◆ **Exercise description**:
Whenever a line in the data holds the string "added", pull that line out.

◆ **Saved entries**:
-- ==== Sys2Proof/Machine/LoopMaster.lean ====
section
/-! DEFINITION. The loop master (spec/09): the node list, rounds, exchanges, misses and the call slot. -/

namespace Sys2Proof.Machine

/-! ## Rounds (R160) -/

/-- A lost node whose countdown reaches 0 at this start: it is due a probe (R160). -/
def Node.due (n : Node) : Bool := n.lost && decide (n.countdown.getD 0 ≤ 1)

/-- A node entry at the start of a round: the countdown of a lost node falls by 1, and is set back to 8 when it reaches 0
(R160). -/
def Node.counted (n : Node) : Node :=
  if n.lost then
    { n with countdown := some (if n.due then Config.probeRounds else n.countdown.getD 0 - 1) }
  else n

/-- The nodes a round serves: the call winner first, then the others that are not lost or are due, in ascending address
(R160). -/
def Loop.todo (l : Loop) : List Nat :=
  l.winner.toList ++
    (l.nodes.filter fun e => some e.1 != l.winner && (!e.2.lost || e.2.due)).map Prod.fst

/-- A round starts (R160). The call winner becomes absent here, though its message is sent by the round's first MESSAGE
(log entry 46). -/
def Loop.startRound (l : Loop) : Loop :=
  { l with
    roundCount := (l.roundCount + 1) % Config.two32
    timer := .running l.period
    nodes := l.nodes.map fun e => (e.1, e.2.counted)
    winner := none
    phase := .between l.todo }

/-- The round ends with its call slot: the next starts at once when the round timer has expired (R160, R161). -/
def Loop.endRound (l : Loop) : Loop :=
  match l.timer with
  | .expired => l.startRound
  | .running _ => { l with phase := .noRound }
  | .stopped => { l with phase := .noRound }

/-! ## The node list (R159) -/

/-- A node entry as added (R159). -/
def Node.added (owner : Owner) (extraDelay : Nat) : Node := ⟨owner, extraDelay, none, 0, false, none, 0⟩

/-- A node is added; the first one starts the loop and a round (R159). -/
def State.addNode (s : State) (a : Nat) (owner : Owner) (extraDelay : Nat) : State :=
  let l := { s.loop with nodes := Table.set s.loop.nodes a (Node.added owner extraDelay) }
  { s with loop := if l.nodes.length = 1 ∧ l.running = false then Loop.startRound { l with running := true } else l }

/-- Where the round stands once a node has left the list (R159). -/
def Phase.without (p : Phase) (a : Nat) : Phase :=
  match p with
  | .noRound => .noRound
  | .between todo => .between (todo.filter (· != a))
  | .exchange b sent todo =>
    if b = a then .between (todo.filter (· != a)) else .exchange b sent (todo.filter (· != a))
  | .calling => .calling

/-- A node is removed with its slot and counts; the last one stops the loop (R159). -/
def State.removeNode (s : State) (a : Nat) : State :=
  let nodes := Table.erase s.loop.nodes a
  if nodes.isEmpty then
    { s with loop := { s.loop with nodes := nodes, running := false, winner := none, phase := .noRound, timer := .stopped } }
  else
    { s with loop := { s.loop with
        nodes := nodes
        winner := s.loop.winner.filter (· != a)
        phase := s.loop.phase.without a } }

/-! ## Taking a reply (R164) -/

/-- The owner of a node is told that its slot has emptied (R162). -/
def State.slotEmptied (s : State) : Owner → State
  | .cannon n => s.cannonSlotEmptied n
  | .pond => s.transferSlotEmptied
  | .mast _ => s
  | .tank => s

/-- A valid reply is handed to the owner of its node (R164, step 4). -/
def State.handOn (s : State) (owner : Owner) (r : NodeReply) (rejoined : Bool) : State × List Task :=
  match owner, r with
  | .cannon n, .cannon report meter => s.takeCannonReply n report meter
  | .mast n, .mast speed direction rh rain temp => s.takeSample n speed direction rh rain temp
  | .tank, .gauge level turbidity alarm => (s.takeReading level turbidity alarm, [])
  | .pond, .transfer running meter => (s.takeTransferReply running meter rejoined, [])
  | _, _ => (s, [])

/-- A node entry after a valid reply: no misses, and rejoined when it was lost (R164, steps 1 and 2). -/
def Node.answered (n : Node) : Node := { n with misses := 0, lost := false, countdown := none }

/-- The exchange under way ends: the round goes on to the nodes still to be served. -/
def State.withPhase (s : State) (p : Phase) : State := { s with loop := { s.loop with phase := p } }

/-- The slot is emptied if it still holds the command the exchange carried, and the owner is told (R164, step 3). -/
def State.emptySlot (s : State) (a : Nat) (owner : Owner) (sent : Sent) : State :=
  match sent with
  | .command c =>
    if s.slot? a = some c then (s.mapNode a fun n => { n with slot := none }).slotEmptied owner else s
  | .probe => s
  | .poll => s

/-- A valid reply in an exchange is taken (R164). -/
def State.takeReply (s : State) (a : Nat) (n : Node) (sent : Sent) (r : NodeReply) : State :=
  settled (((s.mapNode a Node.answered).emptySlot a n.owner sent).handOn n.owner r n.lost)

/-! ## Misses (R165) -/

/-- A node entry after a miss that does not declare it LOST (R165). -/
def Node.missed (n : Node) : Node :=
  { n with totalMisses := satAdd16 n.totalMisses 1, misses := if n.lost then n.misses else n.misses + 1 }

/-- A node entry declared LOST: a pending starting command is discarded, a stopping one kept (R165). -/
def Node.declared (n : Node) : Node :=
  { n with
    totalMisses := satAdd16 n.totalMisses 1
    misses := 0
    lost := true
    countdown := some Config.probeRounds
    slot := n.slot.filter LoopCommand.stopping }

/-- This miss is the third in a row of a node that is not lost (R165). -/
def Node.thirdMiss (n : Node) : Bool := !n.lost && decide (Config.lostMisses ≤ n.misses + 1)

/-- The owner of a node is told of its declaration (R165). -/
def State.ownerLost (s : State) : Owner → State × List Task
  | .cannon n => s.cannonLost n
  | .pond => (s.transferLost, [])
  | .mast _ => (s, [])
  | .tank => (s, [])

/-- An exchange ends without a valid reply (R165). -/
def State.takeMiss (s : State) (a : Nat) (n : Node) : State :=
  if n.thirdMiss then settled ((s.mapNode a Node.declared).ownerLost n.owner) else s.mapNode a Node.missed

/-! ## The events of a round -/

/-- The message an exchange with a node carries: PROBE to a lost node, else its pending command, else POLL (R163). -/
def Node.message (n : Node) : Sent :=
  if n.lost then .probe
  else
    match n.slot with
    | some c => .command c
    | none => .poll

/-- The next message of the round is sent (R163). -/
def State.sendMessage (s : State) : State :=
  match s.loop.phase with
  | .between (a :: rest) =>
    match s.node? a with
    | some n =>
      { s with loop := { s.loop with phase := .exchange a n.message rest, line := Sent.bytes a n.message } }
    | none => s
  | .between [] => s
  | .noRound => s
  | .exchange _ _ _ => s
  | .calling => s

/-- The exchange under way ends with the bytes that came in the reply window: a valid reply, or a miss (R163 to R165). -/
def State.endExchange (s : State) (bytes : List Byte) : State :=
  match s.loop.phase with
  | .exchange a sent rest =>
    match s.node? a with
    | some n =>
      match parseReply a n.owner.kind bytes with
      | some r => (s.withPhase (.between rest)).takeReply a n sent r
      | none => (s.withPhase (.between rest)).takeMiss a n
    | none => s
  | .noRound => s
  | .between _ => s
  | .calling => s

/-- The exchange under way ends without a reply (R165). -/
def State.endSilent (s : State) : State :=
  match s.loop.phase with
  | .exchange a _ rest =>
    match s.node? a with
    | some n => (s.withPhase (.between rest)).takeMiss a n
    | none => s
  | .noRound => s
  | .between _ => s
  | .calling => s

/-- CALL is sent after the last exchange of the round (R167). -/
def State.sendCall (s : State) : State :=
  match s.loop.phase with
  | .between [] => { s with loop := { s.loop with phase := .calling, line := callMessage } }
  | .between (_ :: _) => s
  | .noRound => s
  | .exchange _ _ _ => s
  | .calling => s

/-- The call slot ends, and with it the round (R160, R167). -/
def State.endRound (s : State) : State := { s with loop := s.loop.endRound }

/-- A call answer that passes the checks is taken: no slot is emptied, and its node becomes the call winner (R167). -/
def State.takeCall (s : State) (a : Nat) (n : Node) (r : NodeReply) : State :=
  let s1 := settled ((s.mapNode a Node.answered).handOn n.owner r n.lost)
  State.endRound { s1 with loop := { s1.loop with winner := some a } }

/-- The call slot brings an answer (R167). -/
def State.endCall (s : State) (bytes : List Byte) : State :=
  match s.loop.phase with
  | .calling =>
    match s.node? (u8 bytes 0).toNat with
    | some n =>
      match parseReply (u8 bytes 0).toNat n.owner.kind bytes with
      | some r => s.takeCall (u8 bytes 0).toNat n r
      | none => s.endRound
    | none => s.endRound
  | .noRound => s
  | .between _ => s
  | .exchange _ _ _ => s

/-- The call slot ends without an answer (R167). -/
def State.endCallSilent (s : State) : State :=
  match s.loop.phase with
  | .calling => s.endRound
  | .noRound => s
  | .between _ => s
  | .exchange _ _ _ => s

/-- The round timer expires after the call slot has ended: a round starts (R160). -/
def State.timerStart (s : State) : State :=
  if s.loop.running = true ∧ s.loop.phase = .noRound then { s with loop := s.loop.startRound } else s

/-- The round timer expires while a round is running: an overrun (R161). -/
def State.timerOverrun (s : State) : State :=
  match s.loop.timer with
  | .running _ =>
    if s.loop.running = true ∧ s.loop.phase ≠ .noRound then
      { s with loop := { s.loop with overruns := satAdd16 s.loop.overruns 1, timer := .expired } }
    else s
  | .stopped => s
  | .expired => s

end Sys2Proof.Machine
end

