-- ==== Sys2Proof/Machine/CannonCommands.lean ====
section
/-! DEFINITION. The commands and timer events of the cannon controller (spec/06). -/

namespace Sys2Proof.Machine

/-! ## LOAD-CANNON (R102, R103) -/

/-- A cannon's record on loading at a new address (R100). -/
def Cannon.loaded (c : CannonConfig) : Cannon :=
  ⟨c, .idle, none, 0, none, none, none, none, none, 0, none, none, none, false, false⟩

/-- The configuration a loading carries, when it is in range (R102). -/
def loadingConfig (node : Byte) (a : CannonArgs) : Option CannonConfig :=
  (Supply.ofCode a.supply.toNat).bind fun supply =>
    if cannonConfigOk (cannonConfigOf node supply a) then some (cannonConfigOf node supply a) else none

/-- The state of a cannon forbids its loading (R102). -/
def loadBusy (c : Option Cannon) : Bool := c.any fun c => c.state != .idle

/-- The state of a cannon forbids its unloading (R102). -/
def unloadBusy (c : Option Cannon) : Bool :=
  c.any fun c => c.state != .idle && c.state != .lost && !(c.state == .locked && c.header.isNone)

/-- The cannon table with an entry written. -/
def State.withCannon (s : State) (n : Nat) (c : Cannon) : State := { s with cannons := Table.set s.cannons n c }

/-- A loading that passes its checks is taken (R103). -/
def State.takeLoading (s : State) (n : Nat) (k : CannonConfig) : State :=
  match s.cannon? n with
  | none => ((s.withCannon n (Cannon.loaded k)).addNode k.node (.cannon n) k.extraDelay).occasion
  | some c =>
    if k.node = c.config.node then
      ((s.mapCannon n fun c => { c with config := k }).mapNode k.node fun x => { x with extraDelay := k.extraDelay }).occasion
    else
      (((s.withCannon n (Cannon.loaded k)).removeNode c.config.node).addNode k.node (.cannon n) k.extraDelay).occasion

/-- An unloading that passes its checks is taken (R103). -/
def State.takeUnloading (s : State) (n : Nat) : State :=
  match s.cannon? n with
  | none => s
  | some c =>
    let s1 := { s with cannons := Table.erase s.cannons n }.removeNode c.config.node
    if c.state.noticed then s1.hand .cannon n else s1

/-- LOAD-CANNON with a node address of 0 (R102, R103). -/
def State.unloadCannon (s : State) (number : Byte) : State :=
  if unloadBusy (s.cannon? number.toNat) then s.answer Code.loadCannon .cannonBusy []
  else (s.takeUnloading number.toNat).answer Code.loadCannon .ok []

/-- LOAD-CANNON (R102, R103). -/
def State.loadCannon (s : State) (number node : Byte) (a : CannonArgs) : State :=
  if Config.cannons ≤ number.toNat ∨ 31 < node.toNat then s.answer Code.loadCannon .badArgument []
  else if node = 0 then s.unloadCannon number
  else
    match loadingConfig node a with
    | none => s.answer Code.loadCannon .badArgument []
    | some k =>
      if loadBusy (s.cannon? number.toNat) then s.answer Code.loadCannon .cannonBusy []
      else if s.heldByOther k.node (.cannon number.toNat) then s.answer Code.loadCannon .duplicate []
      else (s.takeLoading number.toNat k).answer Code.loadCannon .ok []

/-! ## RESET-CANNON and READ-CANNON (R119, R120) -/

/-- RESET-CANNON (R119). -/
def State.resetCannon (s : State) (number : Byte) : State :=
  if Config.cannons ≤ number.toNat then s.answer Code.resetCannon .badArgument []
  else
    match s.cannon? number.toNat with
    | none => s.answer Code.resetCannon .unknown []
    | some c =>
      (settled (s.openEvent.cannonReset number.toNat c)).answer Code.resetCannon .ok
        (pack [.always (be8 c.state.code), opt16 (c.bound.map fun _ => s.metered c)])

/-- A coverage list as bytes. -/
def coverageBytes (cs : List Cover) : List Byte :=
  counted (cs.map fun c => be16 c.tag ++ be16 c.arcStart ++ be16 c.arcEnd)

/-- The time left on the slew timer or the close wait of a cannon with a pass bound (R120). -/
def Cannon.timeLeft (c : Cannon) : Option Nat :=
  if c.bound.isNone then none
  else
    match c.slew with
    | some t => some t
    | none => c.closeWait

/-- The items of READ-CANNON; every item but the state is absent for an ABSENT cannon (R120). The node report is told as the
report byte of R190 (log entry 34), and each item has a presence bit of its own (log entry 41). -/
def State.cannonItems (s : State) (x : Option Cannon) : List Item :=
  let k := x.map Cannon.config
  let p := (x.bind s.boundPass?).map Prod.snd
  [opt8 (k.map (·.node)), opt8 (k.map fun k => k.supply.code), opt16 (k.map (·.minDose)), opt16 (k.map (·.maxDose)),
    opt8 (k.map (·.rampTime)), opt16 (k.map (·.rampAllowance)), opt8 (k.map (·.sweepRate)), opt8 (k.map (·.slewTimeout)),
    opt16 (k.map (·.blanking)), opt8 (k.map (·.extraDelay)),
    .optional k.isSome (coverageBytes ((k.map (·.coverage)).getD [])),
    .always (be8 ((x.map fun c => c.state.code).getD 0)), opt8 ((x.bind (·.aimPhase)).map AimPhase.code),
    opt8 (x.map (·.tripCount)), opt32 (x.bind (·.lastTrip)), opt16 (x.bind (·.meterLast)),
    .optional (x.bind (·.report)).isSome [((x.bind (·.report)).map NodeReport.byte).getD 0],
    opt8 ((x.bind (·.header)).map Header.code), opt32 (x.map (·.stray)),
    optFlag (k.map fun k => s.nodeLost k.node), opt8 ((k.bind fun k => s.slot? k.node).map LoopCommand.code),
    opt16 (x.bind (·.bound)), opt8 (p.map fun p => p.header.code), opt16 (p.map Pass.dose),
    opt16 (p.bind Pass.meterStart), opt16 (p.map Pass.delivered), opt8 (x.bind Cannon.timeLeft)]

/-- READ-CANNON (R120). -/
def State.readCannon (s : State) (number : Byte) : State :=
  if Config.cannons ≤ number.toNat then s.answer Code.readCannon .badArgument []
  else s.answer Code.readCannon .ok (pack (s.cannonItems (s.cannon? number.toNat)))

/-! ## Meanings -/

/-- LOAD_CANNON (R102, R103). -/
def execLoadCannon (number node : Byte) (a : CannonArgs) (s : State) : Out := .next (s.loadCannon number node a)
/-- SLEW_TIMEOUT (R109). -/
def execSlewTimeout (number : Byte) (s : State) : Out := .next (settled (s.openEvent.slewExpiry number.toNat))
/-- BLANKING_TIMER_EXPIRY (R114). -/
def execBlankingTimerExpiry (number : Byte) (s : State) : Out :=
  .next (settled (s.openEvent.blankingExpiry number.toNat))
/-- CLOSE_WAIT_EXPIRY (R113). -/
def execCloseWaitExpiry (number : Byte) (s : State) : Out :=
  .next (settled (s.openEvent.closeWaitExpiry number.toNat))
/-- RETRY_DELAY_END (R115). -/
def execRetryDelayEnd (number : Byte) (s : State) : Out := .next (s.retryEnd number.toNat)
/-- TRIP_COUNT_DECAY (R116). -/
def execTripCountDecay (number : Byte) (s : State) : Out := .next (s.decayTrip number.toNat)
/-- RESET_CANNON (R119). -/
def execResetCannon (number : Byte) (s : State) : Out := .next (s.resetCannon number)
/-- READ_CANNON (R120). -/
def execReadCannon (number : Byte) (s : State) : Out := .next (s.readCannon number)

end Sys2Proof.Machine
end

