-- ==== Sys2Proof/Machine/Transaction.lean ====
section
/-! DEFINITION. A transaction judged at CS rising (R172): ignored, answered BAD-FRAME, or the command it carries. -/

namespace Sys2Proof.Machine

/-- What the command of a good frame does. A frame carries host commands only; an event of the part is none. -/
def State.hostCommand (i : Instr) (s : State) : State :=
  match i with
  | .fetchReply clocked => s.fetchReply clocked
  | .readIdent => s.readIdent
  | .readNotices => s.readNotices
  | .readChanges category => s.readChanges category
  | .setMask bits => s.setMask bits
  | .setClock broadcast minute => s.setClock broadcast minute
  | .readClock => s.readClock
  | .resetYard pins => s.resetYard pins
  | .loadGrade number a => s.loadGrade number a
  | .openPile a => s.openPile a
  | .amendPile a => s.amendPile a
  | .readPile selector value => s.readPile selector value
  | .rankPiles band => s.rankPiles band
  | .setMoisture tag value => s.setMoisture tag value
  | .reportDisturbance tag f mf => s.reportDisturbance tag f mf
  | .retirePile tag => s.retirePile tag
  | .setLead value => s.setLead value
  | .setBands b1 b2 b3 => s.setBands b1 b2 b3
  | .readModel => s.readModel
  | .loadMast mast node stale => s.loadMast mast node stale
  | .setWindLimits a => s.setWindLimits a
  | .readWind => s.readWind
  | .postForecast broadcast a => s.postForecast broadcast a
  | .setYardCodes c1 c2 c3 c4 => s.setYardCodes c1 c2 c3 c4
  | .readForecast form key => s.readForecast form key
  | .clearForecasts => s.clearForecasts
  | .placeOrder a => s.placeOrder a
  | .suspendOrder id => s.suspendOrder id
  | .resumeOrder id => s.resumeOrder id
  | .cancelOrder id => s.cancelOrder id
  | .volley broadcast code => s.fireVolley broadcast code
  | .readOrder selector value => s.readOrder selector value
  | .setDispatch lapse maxDose floor => s.setDispatch lapse maxDose floor
  | .readDispatch => s.readDispatch
  | .loadCannon number node a => s.loadCannon number node a
  | .resetCannon number => s.resetCannon number
  | .readCannon number => s.readCannon number
  | .loadBasinTank node a => s.loadBasinTank node a
  | .loadBasinPond a => s.loadBasinPond a
  | .setAllowance value => s.setAllowance value
  | .reportInflow litres => s.reportInflow litres
  | .setPond volume clearSpill => s.setPond volume clearSpill
  | .readWater => s.readWater
  | .requestPermit machine kind tag => s.requestPermit machine kind tag
  | .releasePermit a => s.releasePermit a
  | .setPermitLimits prewet stacker reclaimer dozer => s.setPermitLimits prewet stacker reclaimer dozer
  | .readPermit form key => s.readPermit form key
  | .setLoop period => s.setLoop period
  | .readLoop node => s.readLoop node
  | .powerOnReset _ | .badFrame _ _ _ | .modelStep | .mastStaleExpiry _ | .slotRetirement | .arbitration | .orderLapse _
  | .slewTimeout _ | .blankingTimerExpiry _ | .closeWaitExpiry _ | .retryDelayEnd _ | .tripCountDecay _
  | .gaugeStaleExpiry | .dayRollover | .startWaitExpiry | .holdOffEnd | .prewetWaitExpiry _ | .maxHoldLapse _
  | .roundStart | .roundOverrun | .message | .validReply _ | .miss | .call | .callAnswer _ | .callSlotTimeout
  | .yardMinuteChange | .secondsCountRise => s

/-- A transaction is judged, and what it comes to carried out (R172, R174, R187). A BAD-FRAME reply names the code byte as
received (log entry 36). -/
def State.judge (s : State) (pins : BitVec 4) (resetLow : Bool) (bytes : List Byte) : State :=
  match decodeFrame s.port.address pins resetLow bytes with
  | .ignored => s
  | .bad code => s.answer code .badFrame []
  | .unlisted code => s.answer code .badArgument []
  | .command i => s.hostCommand i

/-- BAD_FRAME (R172); a transaction that holds a good frame has its command executed (log entry 15). -/
def execBadFrame (pins : BitVec 4) (resetLow : Bool) (bytes : List Byte) (s : State) : Out :=
  .next (s.judge pins resetLow bytes)

end Sys2Proof.Machine
end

◆ **Written response**:
/-- A node entry as added (R159). -/
def Node.added (owner : Owner) (extraDelay : Nat) : Node := ⟨owner, extraDelay, none, 0, false, none, 0⟩
/-- A node is added; the first one starts the loop and a round (R159). -/
  let l := { s.loop with nodes := Table.set s.loop.nodes a (Node.added owner extraDelay) }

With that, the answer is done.